This article was co-authored with Jenny Yu, Chemical & Life Sciences Practice Leader for the UK and Ireland at Marsh. As this is a fast moving topic, please note that this article is current as at 22/04/2024. For further information, please contact Paula Margolis, Samantha Silver, or Jenny Yu.
Stem cell and gene therapies (CGTs) are forms of personalised, regenerative medicine, described as some of the most innovative and promising disciplines in modern science. Also known as “advanced therapy medicinal products” (ATMPs), they involve the use of cells, tissues, and/or genes to treat and potentially eliminate a range of complex health conditions and hard-to-treat diseases, ranging from cancer and HIV to Parkinson’s disease and Type 1 diabetes.

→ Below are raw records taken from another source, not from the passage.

theorem safe_outputStrip (n : Nat) (s : State) (hs : Safe s) : Safe (outputStrip n s) := by
  unfold outputStrip
  dsimp only
  split
  · split
    · split
      · with_reducible apply safe_setOut
        with_reducible assumption
      · with_reducible apply safe_setOut
        with_reducible assumption
    · split
      · with_reducible apply safe_setOut
        with_reducible assumption
      · with_reducible apply safe_setOut
        with_reducible assumption
  · with_reducible apply safe_setOut
    with_reducible assumption

theorem safe_nextLine (n : Nat) (s : State) (hs : Safe s) : Safe (nextLine n s) := by
  unfold nextLine
  dsimp only
  split
  · with_reducible assumption
  · split
    · split
      · with_reducible apply safe_setOut
        with_reducible assumption
      · with_reducible apply safe_setOut
        with_reducible assumption
    · with_reducible apply safe_setOut
      with_reducible assumption

theorem safe_displayTick (n : Nat) (s : State) (hs : Safe s) : Safe (displayTick n s) := by
  unfold displayTick
  dsimp only
  rw [safe_lit]
  with_reducible assumption

theorem safe_whenDue (e : Event) (f : State → State) (s : State) (hf : ∀ x0, Safe x0 → Safe (f x0)) (hs : Safe s)
    : SafeOut (whenDue e f s) := by
  unfold whenDue
  simp only [SafeOut]
  split
  · with_reducible apply hf
    with_reducible assumption
  · with_reducible assumption

theorem safe_execStripWindowOpen (out : Nat) (s : State) (hs : Safe s) : SafeOut (execStripWindowOpen out s) := by
  unfold execStripWindowOpen
  with_reducible apply safe_whenDue
  · intros
    with_reducible apply safe_openWindow
    with_reducible assumption
  · with_reducible assumption

theorem safe_execStripDeadline (out : Nat) (s : State) (hs : Safe s) : SafeOut (execStripDeadline out s) := by
  unfold execStripDeadline
  with_reducible apply safe_whenDue
  · intros
    with_reducible apply safe_meetDeadline
    with_reducible assumption
  · with_reducible assumption

theorem safe_execStripOutput (out : Nat) (s : State) (hs : Safe s) : SafeOut (execStripOutput out s) := by
  unfold execStripOutput
  with_reducible apply safe_whenDue
  · intros
    with_reducible apply safe_outputStrip
    with_reducible assumption
  · with_reducible assumption

theorem safe_execDisplayLineStart (out : Nat) (s : State) (hs : Safe s) : SafeOut (execDisplayLineStart out s) := by
  unfold execDisplayLineStart
  with_reducible apply safe_whenDue
  · intros
    with_reducible apply safe_nextLine
    with_reducible assumption
  · with_reducible assumption

theorem safe_execDpHotPlug (out : Nat) (attached : Bool) (s : State) (hs : Safe s) : SafeOut
    (execDpHotPlug out attached s) := by
  unfold execDpHotPlug
  dsimp only
  simp only [SafeOut]
  split
  · with_reducible apply safe_setOut
    with_reducible assumption
  · with_reducible assumption

theorem safe_execLinkTrainingDone (out : Nat) (up : Bool) (s : State) (hs : Safe s) : SafeOut
    (execLinkTrainingDone out up s) := by
  unfold execLinkTrainingDone
  dsimp only
  simp only [SafeOut]
  split
  · with_reducible apply safe_setOut
    with_reducible assumption
  · with_reducible assumption

theorem safe_execViewEnable (view : Nat) (value : BitVec 64) (s : State) (hs : Safe s) : SafeOut
    (execViewEnable view value s) := by
  unfold execViewEnable
  simp only [SafeOut]
  split
  · with_reducible apply safe_writeVctl
    with_reducible assumption
  · with_reducible assumption

theorem safe_execViewDisable (view : Nat) (value : BitVec 64) (s : State) (hs : Safe s) : SafeOut
    (execViewDisable view value s) := by
  unfold execViewDisable
  simp only [SafeOut]
  split
  · with_reducible apply safe_writeVctl
    with_reducible assumption
  · with_reducible assumption

theorem safe_execOutputEnable (out : Nat) (value : BitVec 64) (s : State) (hs : Safe s) : SafeOut
    (execOutputEnable out value s) := by
  unfold execOutputEnable
  simp only [SafeOut]
  split
  · with_reducible apply safe_writeOutCtl
    with_reducible assumption
  · with_reducible assumption

theorem safe_execOutputDisable (out : Nat) (value : BitVec 64) (s : State) (hs : Safe s) : SafeOut
    (execOutputDisable out value s) := by
  unfold execOutputDisable
  simp only [SafeOut]
  split
  · with_reducible apply safe_writeOutCtl
    with_reducible assumption
  · with_reducible assumption

theorem safe_setTabard (t : Tabard) (s : State) (hs : Safe s) : Safe (setTabard t s) := by
  unfold setTabard
  rw [safe_lit]
  with_reducible assumption

theorem safe_grantTabard (d : Domain) (s : State) (hs : Safe s) : Safe (grantTabard d s) := by
  unfold grantTabard
  dsimp only
  split
  · split
    · with_reducible apply safe_setTabard
      with_reducible assumption
    · with_reducible assumption
  · with_reducible assumption

theorem safe_grantTabards (s : State) (hs : Safe s) : Safe (grantTabards s) := by
  unfold grantTabards
  (with_reducible refine safe_foldl _ _ _ ?_ ?_) <;> intros
  · with_reducible apply safe_grantTabard
    with_reducible assumption
  · with_reducible assumption

theorem safe_openGroup (sc : Nat) (fb : Bool) (target : W64) (r : Nat) (s : State) (hs : Safe s) : Safe
    (openGroup sc fb target r s) := by
  unfold openGroup
  dsimp only
  rw [safe_lit]
  with_reducible assumption

theorem safe_askTabard (d : Domain) (s : State) (hs : Safe s) : Safe (askTabard d s) := by
  unfold askTabard
  dsimp only
  split
  · with_reducible assumption
  · with_reducible apply safe_setTabard
    with_reducible assumption

theorem safe_execTxbegin (sc : BitVec 3) (fb : Bool) (off : BitVec 21) (s : State) (hs : Safe s) : SafeOut
    (execTxbegin sc fb off s) := by
  unfold execTxbegin
  dsimp only
  with_reducible apply safe_Gate_run
  · intros
    split
    · with_reducible apply safe_trapAct
      with_reducible assumption
    · split
      · with_reducible apply safe_trapAct
        with_reducible assumption
      · split
        · with_reducible apply safe_trapAct
          with_reducible assumption
        · split
          · split
            · simp only [SafeRes]
              with_reducible apply safe_openGroup
              with_reducible assumption
            · simp only [SafeRes]
              with_reducible assumption
          · split
            · simp only [SafeRes]
              with_reducible apply safe_openGroup
              with_reducible apply safe_grantTabards
              with_reducible apply safe_askTabard
              with_reducible assumption
            · simp only [SafeRes]
              with_reducible apply safe_grantTabards
              with_reducible apply safe_askTabard
              with_reducible assumption
  · with_reducible assumption

theorem safe_routeAt (s : State) (hs : Safe s) : SafeRes (routeAt s) := by
  unfold routeAt
  dsimp only
  split
  · simp only [SafeRes]
    with_reducible apply safe_closeGroup
    with_reducible assumption
  · split
    · simp only [SafeRes]
      with_reducible apply safe_closeGroup
      rw [safe_lit]
      with_reducible assumption
    · simp only [SafeRes]
      with_reducible apply safe_closeGroup
      rw [safe_lit]
      with_reducible assumption

theorem safe_execTxend (s : State) (hs : Safe s) : SafeOut (execTxend s) := by
  unfold execTxend
  dsimp only
  with_reducible apply safe_Gate_run
  · intros
    split
    · simp only [SafeRes]
      with_reducible assumption
    · split
      · simp only [SafeRes]
        rw [safe_lit]
        with_reducible assumption
      · with_reducible apply safe_afterAll
        · with_reducible assumption
        · intros
          with_reducible apply safe_routeAt
          rw [safe_lit]
          with_reducible apply safe_acquireL1
          (with_reducible refine safe_foldl _ _ _ ?_ ?_) <;> intros
          · with_reducible apply safe_commitLane
            with_reducible assumption
          · with_reducible assumption
  · with_reducible assumption

theorem safe_execTxabort (code : BitVec 4) (g : Bool) (s : State) (hs : Safe s) : SafeOut (execTxabort code g s) := by
  unfold execTxabort
  with_reducible apply safe_Gate_run
  · intros
    with_reducible apply safe_onWarp
    with_reducible assumption
  · with_reducible assumption

theorem safe_execTxstat (d : BitVec 6) (g : Bool) (s : State) (hs : Safe s) : SafeOut (execTxstat d g s) := by
  unfold execTxstat
  with_reducible apply safe_Gate_run
  · intros
    with_reducible apply safe_onWarp
    with_reducible assumption
  · with_reducible assumption

theorem safe_execTxcause (d : BitVec 6) (g : Bool) (s : State) (hs : Safe s) : SafeOut (execTxcause d g s) := by
  unfold execTxcause
  with_reducible apply safe_Gate_run
  · intros
    with_reducible apply safe_onWarp
    with_reducible assumption
  · with_reducible assumption

end Sys2Proof.Machine
end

For the life sciences sector, increased funding in the regenerative medicines field has provided unique opportunities for collaboration between government, academia, and industry, paving the way for ground-breaking research and the formation of commercial partnerships. However, the scientifically complex nature of CGTs can give rise to unique legal risks for parties involved in their development, production, and supply.
This four-part “New frontiers in cell and gene therapies” series will consider the current state of the CGT market and provide an overview of some of the most promising scientific advancements. It will also look at the regulatory frameworks governing CGT development and use, the legal and commercial risks facing biotech companies, and the wider impacts on the insurance industry.
CGTs: How do they work?
Stem cell and gene therapies are distinct treatments that can be used independently or in combination with one another. In their simplest form, stem cell therapies aim to modify, repair, or replace damaged cells or tissues, whereas gene therapies aim to replace or repair missing or faulty genes.

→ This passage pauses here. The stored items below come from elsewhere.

/-- A vector instruction of two sources gives its operation's value in each active lane. -/
theorem vBin_gives {f : Path → Nat → Nat → Nat → Nat}
    (hc : Clear s { guard := g, cls := .vector, regs := [vop d (s.w.p.typ t), vop a (s.w.p.typ t), vop b (s.w.p.typ t)]
                    uses := [useV a (s.w.p.typ t), useV b (s.w.p.typ t)] }) (hl : legal (s.w.p.typ t) = true) :
    vBin op fn d a b g t legal f s = .next (fellW 4 s (s.w.results (s.w.p.typ t) d.toNat (s.w.active g) (fun l =>
      f s.w.p (s.w.p.typ t) (s.w.opnd (s.w.p.typ t) a.toNat l) (s.w.opnd (s.w.p.typ t) b.toNat l)))) :=
  plain_onWarp rfl ⟨hl, rfl, rfl, rfl, rfl, rfl, rfl⟩ hc

/-- So does one of one source. -/
theorem vUn_gives {f : Path → Nat → Nat → Nat}
    (hc : Clear s { guard := g, cls := .vector, regs := [vop d (s.w.p.typ t), vop a (s.w.p.typ t)], uses := [useV a (s.w.p.typ t)] })
    (hl : legal (s.w.p.typ t) = true) :
    vUn op fn d a g t legal f s = .next (fellW 4 s (s.w.results (s.w.p.typ t) d.toNat (s.w.active g) (fun l =>
      f s.w.p (s.w.p.typ t) (s.w.opnd (s.w.p.typ t) a.toNat l)))) :=
  plain_onWarp rfl ⟨hl, rfl, rfl, rfl, rfl, rfl, rfl⟩ hc

end

/-- A pattern of n bits read as a signed number. -/
theorem sgnOf_eq (n x : Nat) : sgnOf n x =
    if 2 ^ (n - 1) ≤ x % 2 ^ n then ((x % 2 ^ n : Nat) : Int) - (2 ^ n : Nat) else (x % 2 ^ n : Nat) := by
  simp only [sgnOf, Int.cast_ofNat_Int, Int.natCast_emod, Int.natCast_pow]

/-! ### Integer arithmetic (R117, R119) -/

/-- Settles O11: each form delivers its exact result, saturated where it saturates. -/
theorem vectorArithmeticCompletes : Obligations.VectorArithmeticCompletes := by
  intro s d a b c g t
  refine ⟨fun hc hl => ⟨(vBin_gives hc hl : execVadd d a b g t s = _),
      (vBin_gives hc hl : execVsub d a b g t s = _),
      (vBin_gives hc hl : execVmul d a b g t s = _),
      (vBin_gives hc hl : execVmulh d a b g t s = _).trans ?_, (vBin_gives hc hl : execVmulhu d a b g t s = _),
      (vBin_gives hc hl : execVmin d a b g t s = _), (vBin_gives hc hl : execVmax d a b g t s = _),
      (vBin_gives hc hl : execVabsdiff d a b g t s = _), (vBin_gives hc hl : execVavg d a b g t s = _)⟩,
    fun hc hl => ⟨(vUn_gives hc hl : execVneg d a g t s = _), fun hs => (vUn_gives hc ?_ : execVabs d a g t s = _)⟩, fun hc hl => ?_⟩
  · simp only [sgnOf_eq]
  · rw [hl, hs]; rfl
  · exact (plain_onWarp rfl ⟨hl, rfl, rfl, rfl, rfl, rfl, rfl⟩ hc : execVimad d a b c g s = _)

/-- Settles O12: the type supplies the width alone. -/
theorem vectorLogicCompletes : Obligations.VectorLogicCompletes := by
  intro s d a b g t
  refine ⟨fun hc hl => ⟨(vBin_gives hc hl : execVand d a b g t s = _),
      (vBin_gives hc hl : execVor d a b g t s = _),
      (vBin_gives hc hl : execVxor d a b g t s = _),
      (vBin_gives hc hl : execVandn d a b g t s = _),
      (vBin_gives hc hl : execVshl d a b g t s = _),
      (vBin_gives hc hl : execVshr d a b g t s = _),
      (vBin_gives hc hl : execVsar d a b g t s = _).trans ?_, (vBin_gives hc hl : execVrol d a b g t s = _),
      (vBin_gives hc hl : execVror d a b g t s = _)⟩,
    fun hc hl => ⟨(vUn_gives hc hl : execVnot d a g t s = _), (vUn_gives hc hl : execVclz d a g t s = _),
      (vUn_gives hc hl : execVpop d a g t s = _), (vUn_gives hc hl : execVbrev d a g t s = _)⟩⟩
  simp only [vlog, sgnOf_eq]

/-! ### Bit fields, comparisons and division (R120 to R123) -/

theorem vbfeOp_gives {s : State} {fn : BitVec 4} {d a b : BitVec 6} {g t sgn : Bool}
    (hc : Clear s { guard := g, cls := .vector, regs := [vop d (s.w.p.typ t), vop a (s.w.p.typ t), vop1 b]
                    uses := [useV a (s.w.p.typ t), useV1 b] }) (hl : wordType (s.w.p.typ t) = true) :
    vbfeOp fn d a b g t sgn s = .next (fellW 4 s (s.w.results (s.w.p.typ t) d.toNat (s.w.active g) (fun l =>
      let f := fieldAt (typeBits (s.w.p.typ t)) (s.w.vl b.toNat l).bits
      let x := s.w.opnd (s.w.p.typ t) a.toNat l / 2 ^ f.1 % 2 ^ f.2
      if f.2 = 0 then 0 else if sgn then lowBits (typeBits (s.w.p.typ t)) (sgnOf f.2 x) else x))) :=
  plain_onWarp rfl ⟨hl, rfl, rfl, rfl, rfl, rfl, rfl⟩ hc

CGTs typically involve extracting cells, protein, or genetic material from a patient or donor for modification or treatment before being reintroduced to the patient.
Some of the main CGTs include:
(i) Stem cell transplantation: This complex procedure involves harvesting healthy stem cells from a patient's body (an autologous procedure) or a donor (an allogeneic procedure). The cells are usually extracted from bone marrow, tissue, or blood, for reintroduction into the recipient . There is a greater risk that a recipient may reject the cells when the cells come from a donor.
(ii) Induced pluripotent stem cell (IPSC) therapy: IPSCs do not exist naturally. They are derived from a patient’s skin or blood cells and then reprogrammed to have embryonic-like properties. This enables the development of the type of human cell required for therapy.
(iii) CAR-T cell therapy: This involves the modification of a patient’s immune cells (T-cells) using genetic material to enable them to better detect and destroy malignant cells.
Market attracts substantial investment
Only a few CGTs have reached clinical use as ATMPs since the first stem cell therapy in 1957. Biotech companies working in the CGT sphere face many hurdles, including the significant costs of CGT development, clinical trial failures, and the challenges of establishing manufacturing processes for commercialisation. Ethical concerns over the modification of cells also continue to have an impact.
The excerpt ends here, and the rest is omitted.